Manhattan jurors began deciding the fate of an accused wife-killing doctor yesterday – after hearing a chilling account of the pretty, young victim’s death.

“Think about the intimacy of strangulation – how close up you are to the person you are strangling,” prosecutor Daniel Bibb told jurors in closing arguments capping a sensational three-week murder trial.

Bibb then painted a word picture of plastic surgeon Dr. Robert Bierenbaum clutching the throat of his wife, Gail, in a jealous rage at their Upper East Side apartment back in 1985.

“Strangulation is up close and personal,” Bibb said.

“You watch as you literally squeeze the life out of another human being. Think about him looking at her as he squeezes the life out of her.”

Sitting at the defense table in Manhattan Supreme Court, Bierenbaum’s neck, face and bald spot began to flush red, and his hands fidgeted slightly.

Jurors began deliberating in the afternoon – with a tough task ahead as they continue today.

The murder that they must reconstruct is 15 years old. Making their task still more difficult is that all of the evidence is circumstantial – based mostly on two weeks of testimony by friends and lovers of Gail and Bierenbaum about his past violence, motive, opportunity and suspicious behavior after her disappearance.
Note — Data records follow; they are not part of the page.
/-! ### The host's accesses -/

theorem witness_BusyWritesAreDropped_register :
    (facing (running 1) (wr 0x58)).engine = .running ∧
      (facing (running 1) (wr 0x58)).inputs = .access ⟨.write 7, 8, 0x58⟩ :: [] ∧
      0x58 ∈ [0x0010, 0x0020, 0x0028, 0x0030, 0x0038, 0x0050, 0x0058] := by decide
/-- k = 63 is the last TEXTW word of the buffer when MAX_LIMBS = 32; k = 8191 is the last of the window. -/
theorem witness_BusyWritesAreDropped_text :
    (facing (running 1) (wr 0x101F8)).engine = .running ∧
      (facing (running 1) (wr 0x101F8)).inputs = .access ⟨.write 7, 8, 0x101F8⟩ :: [] ∧
      63 < 8192 ∧ 0x101F8 = 0x10000 + 8 * 63 ∧ 8191 < 8192 ∧
      (facing (running 1) (wr 0x1FFF8)).inputs = .access ⟨.write 7, 8, 0x10000 + 8 * 8191⟩ :: [] := by decide
/-- Whatever the offset, an idle state can face the write. -/
theorem witness_IdleOperandWritesAreStored (off : Nat) :
    (facing base (wr off)).engine = .idle ∧ (facing base (wr off)).inputs = .access ⟨.write 7, 8, off⟩ :: [] := ⟨rfl, rfl⟩
theorem witness_StatusAndSelectorWritesAreHonoured :
    (facing base (wr 0x18)).inputs = .access ⟨.write 7, 8, 0x18⟩ :: [] ∧
      (facing (running 1) (wr 0x60)).inputs = .access ⟨.write 7, 8, 0x60⟩ :: [] := ⟨rfl, rfl⟩
theorem witness_ReadOnlyAndReservedOffsetsAreInert (off : Nat) :
    (facing base (wr off)).inputs = .access ⟨.write 7, 8, off⟩ :: [] ∧
      (facing base (rd off)).inputs = .access ⟨.read, 8, off⟩ :: [] ∧
      0x68 ∈ [0x0000, 0x0008, 0x0040, 0x0048, 0x0068] ∧ 4095 < 4096 ∧ (0x7FF8 ≤ 0x7FF8 ∧ 0x7FF8 % 8 = 0) :=
  ⟨rfl, rfl, by decide, by decide, by decide⟩
/-- Values that differ only in a bit the register ignores. -/
theorem witness_ReadOnlyAndReservedOffsetsAreInert_bits :
    (0x5#64).getLsbD 2 = (0x4#64).getLsbD 2 ∧ (0x3#64).getLsbD 0 = (0x1#64).getLsbD 0 ∧
      (0x100000007#64).toNat % 2 ^ 32 = (0x7#64).toNat % 2 ^ 32 ∧ (0x1F#64).toNat % 16 = (0xF#64).toNat % 16 := by decide
theorem witness_RegistersReadTheirCurrentValues (off : Nat) :
    (facing base (rd off)).inputs = .access ⟨.read, 8, off⟩ :: [] ∧
      ((facing base (rd off)).engine = .running → (facing base (rd off)).cmd.toNat % 256 ∉ [0x01, 0x02]) ∧
      (facing base (rd off)).maxLimbs ≤ 4096 := ⟨rfl, by simp [facing, base, State.reset], by simp [facing, base]⟩
/-- SLO and SHI while a PARSE runs. -/
theorem witness_RegistersReadTheirCurrentValues_running :
    (running 0x20).engine = .running ∧ (running 0x20).cmd.toNat % 256 ∉ [0x01, 0x02] ∧
      (facing (running 0x20) (rd 0x48)).inputs = .access ⟨.read, 8, 0x48⟩ :: [] := by decide
/-- NSEL = 1 names [max, 1] while ADD n2 runs: limbs 0 and 1 are inside, 2 is past LEN, and n5 is unwritten. -/
theorem witness_NumberWindowShowsTheSelectedRegister (k : Nat) :
    (facing { busyState with nsel := 1 } (rd (0x8000 + 8 * k))).inputs = .access ⟨.read, 8, 0x8000 + 8 * k⟩ :: [] ∧
      busyState.engine = .running ∧ ({ busyState with nsel := 1 }.nsel : Reg).val ≠ busyState.cmd.toNat / 256 % 16 ∧
      (busyState.num 1).valid = true ∧ 1 < (busyState.num 1).len ∧ (busyState.num 1).len ≤ 2 ∧
      (busyState.num 5).valid = false :=
  ⟨rfl, rfl, by decide, by decide, by decide, by decide, by decide⟩
/-- k = 32 is the first LIMB[k] beyond MAX_LIMBS, here of a running destination too; 4095 is the last of the window. -/
theorem witness_NumberWindowShowsTheSelectedRegister_beyond :
    32 < 4096 ∧ busyState.maxLimbs ≤ 32 ∧ 4095 < 4096 ∧
      (facing { busyState with nsel := 2 } (rd 0x8100)).inputs = .access ⟨.read, 8, 0x8000 + 8 * 32⟩ :: [] := by decide
theorem witness_NumberWindowShowsTheSelectedRegister_inv (e : Event) :
    (facing { busyState with nsel := 1 } e).Inv :=
  ⟨busyState_inv.maxLimbs_ge, busyState_inv.maxLimbs_le, busyState_inv.num_ok, busyState_inv.text_wf,
    busyState_inv.text_below, rfl, fun _ => ⟨rfl, rfl⟩⟩
theorem witness_PendingDestinationReadsAnyValue :
    (facing (running 0x2) (rd 0x48)).engine = .running ∧
      (facing (running 0x2) (rd 0x48)).inputs = .access ⟨.read, 8, 0x48⟩ :: [] ∧
      (running 0x2).cmd.toNat % 256 ∈ [0x01, 0x02] ∧ 0x48 ∈ [0x0040, 0x0048] := by decide
/-- The running PARSE n15 and NSEL = 15: NINFO and the last LIMB[k] below MAX_LIMBS. -/
theorem witness_PendingDestinationReadsAnyValue_number :
    { running 0xF20 with nsel := 15 }.engine = .running ∧ (running 0xF20).cmd.toNat % 256 ∈ [0x10, 0x11, 0x12, 0x13, 0x20] ∧
      { running 0xF20 with nsel := 15 }.nsel.val = (running 0xF20).cmd.toNat / 256 % 16 ∧ 31 < 4096 ∧
      31 < (running 0xF20).maxLimbs := by decide
/-- The last TEXTW word of the buffer, whatever comes next. -/
theorem witness_TextWriteSetsEightBytes (rest : List Event) :
    { base with inputs := wr 0x101F8 :: rest }.inputs = .access ⟨.write 7, 8, 0x10000 + 8 * 63⟩ :: rest ∧
      base.engine = .idle ∧ 63 < 8192 ∧ 8 * 63 < base.maxText := ⟨rfl, rfl, by decide, by decide⟩
/-- A read of it while a command runs, every byte written. -/
theorem witness_TextWriteSetsEightBytes_read :
    (facing busyState (rd 0x101F8)).inputs = .access ⟨.read, 8, 0x10000 + 8 * 63⟩ :: [] ∧ busyState.engine = .running ∧
      8 * 63 < busyState.maxText ∧ ∀ m, m < 8 → (Memory.read busyState.text (8 * 63 + m)).isSome := by decide
theorem witness_TextBeyondTheBufferIsInert :
    64 < 8192 ∧ base.maxText ≤ 8 * 64 ∧ 8191 < 8192 ∧
      (facing base (rd 0x10200)).inputs = .access ⟨.read, 8, 0x10000 + 8 * 64⟩ :: [] ∧
      (facing base (wr 0x1FFF8)).inputs = .access ⟨.write 7, 8, 0x10000 + 8 * 8191⟩ :: [] ∧ base.engine = .idle := by
  decide
theorem witness_AccessErrorsChangeNothing :
    (facing base (.access ⟨.read, 4, 0x1FFF8⟩)).inputs = .access ⟨.read, 4, 0x1FFF8⟩ :: [] ∧ 0x1FFF8 < 0x20000 ∧ 4 ≠ 8 ∧
      (facing base (rd 0x1FFFF)).inputs = .access ⟨.read, 8, 0x1FFFF⟩ :: [] ∧ 0x1FFFF % 8 ≠ 0 := by decide
theorem witness_AccessesOutsideTheWindowAreRefused :
    (facing base (rd 0x20000)).inputs = .access ⟨.read, 8, 0x20000⟩ :: [] ∧ 0x20000 ≤ 0x20000 := by decide
theorem witness_ReadsHaveNoSideEffect :
    (facing base (rd 0x1FFF8)).inputs = .access ⟨.read, 8, 0x1FFF8⟩ :: [] ∧ 0x1FFF8 < 0x20000 ∧ 0x1FFF8 % 8 = 0 := by
  decide
theorem witness_ResetAbandonsTheCommand : (facing busyState .reset).inputs = .reset :: [] := rfl
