-- ==== Sys2Proof/Machine/Resets.lean ====
section
/-! DEFINITION. The three resets: power-on (R1, R96, R172), master reset by RESET (R186) and run clear by
CLEAR_RUN (R95, R187). -/

namespace Sys2Proof.Machine

/-- The lines after a reset: the levels as they are, every accepted state INACTIVE, no candidate (R62). -/
def resetLines (l : Lines) : Lines :=
  ⟨resetFilter l.odo.high, resetFilter l.dir.high, resetFilter l.dig.high, resetFilter l.stop.high⟩

/-- A line whose level stands for ACTIVE starts its candidate at the reset (R62). -/
def startAll (s : State) : State :=
  startCandidate .stop (startCandidate .dig (startCandidate .dir (startCandidate .odo s)))

/-- Master reset: every block takes its master reset values; the count runs on, the node number is kept, no
frame is emitted, RESET_DONE is latched (R186). The frames the ports have taken stand (R171). -/
def masterReset (s : State) : State :=
  startAll { State.reset with
    now := s.now
    node := s.node
    lines := resetLines s.lines
    tick := resetTick s.now.ms
    portU := ⟨[], s.portU.sent⟩
    portD := ⟨[], none, none, s.portD.sent⟩
    events := resetEvents 1
    pending := s.pending
    choice := s.choice }

/-- Power-on: the count at 0, the node number sampled from the straps, POWER_ON latched (R1, R172, R188). The
pins keep their levels and the queue of commands its commands (log 7, log 24). -/
def powerOn (straps : BitVec 3) (s : State) : State :=
  startAll { State.reset with
    node := 16 + straps.setWidth 6
    lines := resetLines s.lines
    pending := s.pending
    choice := s.choice }

/-! ## RESET -/

/-- RESET carried out: its reply is queued with the mark; where the queue is full the reply is dropped and the
master reset is made at once (R186). -/
def requestReset (r : Request) (s : State) : State :=
  if roomU s then pushU ⟨replyFrame codeReset r (done [] s), true⟩ s
  else masterReset (count .replyDropped 1 s)

/-- RESET (R186). -/
def takeReset (r : Request) (s : State) : State :=
  let s := forwardRequest s.node codeReset r s
  match bodyOf 0 r with
  | none => sendReply codeReset r (refuse .malformed s)
  | some _ => requestReset r s

/-! ## CLEAR_RUN -/

/-- The control state at a run clear: TRIPPED stays, every other state becomes STANDBY, with the handback frame
from AUTO, HOLD and SUSPENDED (R95, log 14). Under SYNCHRONOUS the TRAVEL channel holds its old value until the next tick,
where section 7.13's table has 10,000 NONE held after a run clear (R113, R118, R130, log 42). -/
def clearControl (s : State) : State :=
  if s.ctl.state = .tripped then s else releaseControl .standby s

/-- The values run clear gives the beam table, the chainage unit, the off-column indication and the trace (R22,
R66, R103, R156). -/
def clearBlocks (s : State) : State :=
  { s with
    beams := resetBeams
    chain := resetChain
    ctl := { s.ctl with offColumn := false }
    trace := clearedTrace s.trace }

/-- The run clear (R95, R187). -/
def clearRun (s : State) : State :=
  let s := clearPrior (closeRunningTest .request s)
  clearBlocks (clearControl (setMemory 0 (endRun (finishTakeover s))))

/-- CLEAR_RUN (R187). -/
def takeClearRun (s : State) : Answer :=
  let s := clearRun s
  done (runNumberBody s) s

/-! ## The commands -/

def execPowerOn (straps : BitVec 3) (s : State) : Host.Outcome State Fault Refusal :=
  .next (powerOn straps s)

def execReset (r : Request) (s : State) : Host.Outcome State Fault Refusal := .next (takeReset r s)

def execClearRun (r : Request) (s : State) : Host.Outcome State Fault Refusal :=
  .next (answerRequest codeClearRun 0 r (fun _ => takeClearRun) s)

end Sys2Proof.Machine
end

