-- ==== Sys2Proof/Safety.lean ====
section
/-! DEFINITION. What a sound state of the part is: the invariants that its rules promise, in the terms the
statements use. Each is meant to be kept by every step. -/

namespace Sys2Proof

open Machine

/-! ## Counts and sizes -/

/-- No counter exceeds 65,535 (R190). -/
structure CountersBounded (k : Counters) : Prop where
  acceptedStrikes : k.acceptedStrikes ≤ 65535
  jumpRejects : k.jumpRejects ≤ 65535
  multiRejects : k.multiRejects ≤ 65535
  strikeGaps : k.strikeGaps ≤ 65535
  malformed : k.malformed ≤ 65535
  fwdDropUD : k.fwdDropUD ≤ 65535
  fwdDropDU : k.fwdDropDU ≤ 65535
  staleTicks : k.staleTicks ≤ 65535
  traceDropped : k.traceDropped ≤ 65535
  noticeDropped : k.noticeDropped ≤ 65535
  replyDropped : k.replyDropped ≤ 65535

/-- The queues hold at most 32 and 16 frames, the forwarding table has 24 entries, no counter exceeds 65,535,
and the node number lies in 16 to 23 (R163, R169, R170, R172, R190). -/
structure Bounded (s : State) : Prop where
  portU : s.portU.queue.length ≤ 32
  portD : s.portD.queue.length ≤ 16
  fwd : s.fwd.length = 24
  counters : CountersBounded s.counters
  node : 16 ≤ s.node.toNat ∧ s.node.toNat ≤ 23

/-- The chainage unit within its ranges: the chainage in 0 to 5,000,000 and at or below the high-water mark, the
remainder below 1,000, the boundary index the chainage in whole trace steps, d_H at most 10,000,000 (R66). -/
structure ChainSound (s : State) : Prop where
  mark : s.chain.s ≤ s.chain.h
  limit : s.chain.h ≤ chainageMax
  remainder : s.chain.r < 1000
  index : s.chain.n = s.chain.s / s.params.traceStep
  hold : s.chain.dH ≤ 10000000

/-! ## Parameters -/

/-- Every numeric parameter lies in its range of R199, and P_UMIN does not exceed P_UMAX (R177). -/
structure ParamsInRange (p : Params) : Prop where
  range : ∀ id lo hi v, paramKind id = some (.numeric lo hi) → readParam id p = some v → lo ≤ v ∧ v ≤ hi
  order : p.umin ≤ p.umax

/-! ## Beam table -/

/-- An entry of the beam table: an offset exactly in ESTABLISHED, REFERENCE and FADING (R20, R34, R37 to R39); a
beam height in those and in TRACKING (R24, R25); samples in TRACKING only (R35); a fade time in FADING
(R26). -/
structure BeamSound (e : Beam) : Prop where
  offset : e.offset.isSome = true ↔ e.state = .established ∨ e.state = .reference ∨ e.state = .fading
  height : e.state = .tracking ∨ e.state = .established ∨ e.state = .reference ∨ e.state = .fading →
    e.accepted.isSome = true
  window : e.window ≠ [] → e.state = .tracking
  fade : e.state = .fading → e.fade.isSome = true

/-- Every entry is sound, and at most one is in REFERENCE or FADING (R21). -/
structure BeamsSound (s : State) : Prop where
  entry : ∀ c, BeamSound (beam s c)
  one : ∀ c d, isRef (beam s c) = true → isRef (beam s d) = true → c = d

/-! ## Run and control unit -/

/-- A test runs exactly in TEST, and the prior-state record is present exactly then and names STANDBY or MANUAL
(R75, R90, R131). -/
structure TestSound (s : State) : Prop where
  running : testRunning s = true ↔ s.ctl.state = .test
  prior : s.ctl.state = .test → s.ctl.prior = some .standby ∨ s.ctl.prior = some .manual
  noPrior : s.ctl.state ≠ .test → s.ctl.prior = none

/-- The control states against the run: closed in STANDBY and in a test begun there, open in MANUAL, AUTO, HOLD and
SUSPENDED and in a test begun in MANUAL; benched only in an open run; AUTO, HOLD and SUSPENDED only in a
benched run (section 5.1, R77, R82). AUTO has an entry in REFERENCE and HOLD one in FADING (R84, R85), and the
off-column indication is set in AUTO only (R103). -/
structure ControlSound (s : State) : Prop where
  test : TestSound s
  closed : s.ctl.state = .standby ∨ s.ctl.prior = some .standby → s.run.isOpen = false
  isOpen : s.ctl.state = .manual ∨ s.ctl.state = .auto ∨ s.ctl.state = .hold ∨ s.ctl.state = .suspended
    ∨ s.ctl.prior = some .manual → s.run.isOpen = true
  benched : s.run.benched = true → s.run.isOpen = true
  ready : s.ctl.state = .auto ∨ s.ctl.state = .hold ∨ s.ctl.state = .suspended → s.run.benched = true
  reference : s.ctl.state = .auto → ∃ c, (beam s c).state = .reference
  fading : s.ctl.state = .hold → ∃ c, (beam s c).state = .fading
  offColumn : s.ctl.offColumn = true → s.ctl.state = .auto

/-! ## Output channels -/

/-- The channels: a fresh flag exactly with a pending value (R113); the DEPTH channel silenced in STANDBY and MANUAL
(R118); in TRIPPED both pending values absent, NEUTRAL and 0 held (R119). -/
structure ChannelsSound (s : State) : Prop where
  test : TestSound s
  depth : s.depth.fresh = true ↔ s.depth.waiting.isSome = true
  travel : s.travel.fresh = true ↔ s.travel.waiting.isSome = true
  silent : s.ctl.state = .standby ∨ s.ctl.state = .manual ∨ s.ctl.state = .tripped →
    s.depth.waiting = none ∧ s.depth.held = .neutral
  stopped : s.ctl.state = .tripped → s.travel.waiting = none ∧ s.travel.held = ⟨0, .tripped⟩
Prosecutors say Bierenbaum strangled Gail because he was in a rage over her affairs with two other men – and in a fury over her threat to ruin his career with a psychiatrist’s letter that calls him dangerously violent.

Afterward, Bierenbaum tossed Gail’s lifeless, 107-pound body into the Atlantic from his plane, prosecutors say – then waited 30 hours before reporting her missing.

But there is no corpse, no fingerprints, no bloodstains, no DNA, no confession and no admission of guilt to support the prosecution’s theory.

“We know we can’t work on things like speculation,” defense lawyer David Lewis warned the jurors – asking them to acquit Bierenbaum as a matter of hard logic, even if “you may feel, listening to this, that he could have done it.”

Gail could have vanished for any number of reasons due to her “risky” lifestyle – including her buying and use of cocaine, and her having taken two, possibly three, boyfriends while married to Bierenbaum, Lewis said. Also, he said, her last known destination was Central Park.

“Who knows what might have happened in that park ‘B.G.’ – before Giuliani,” Lewis said.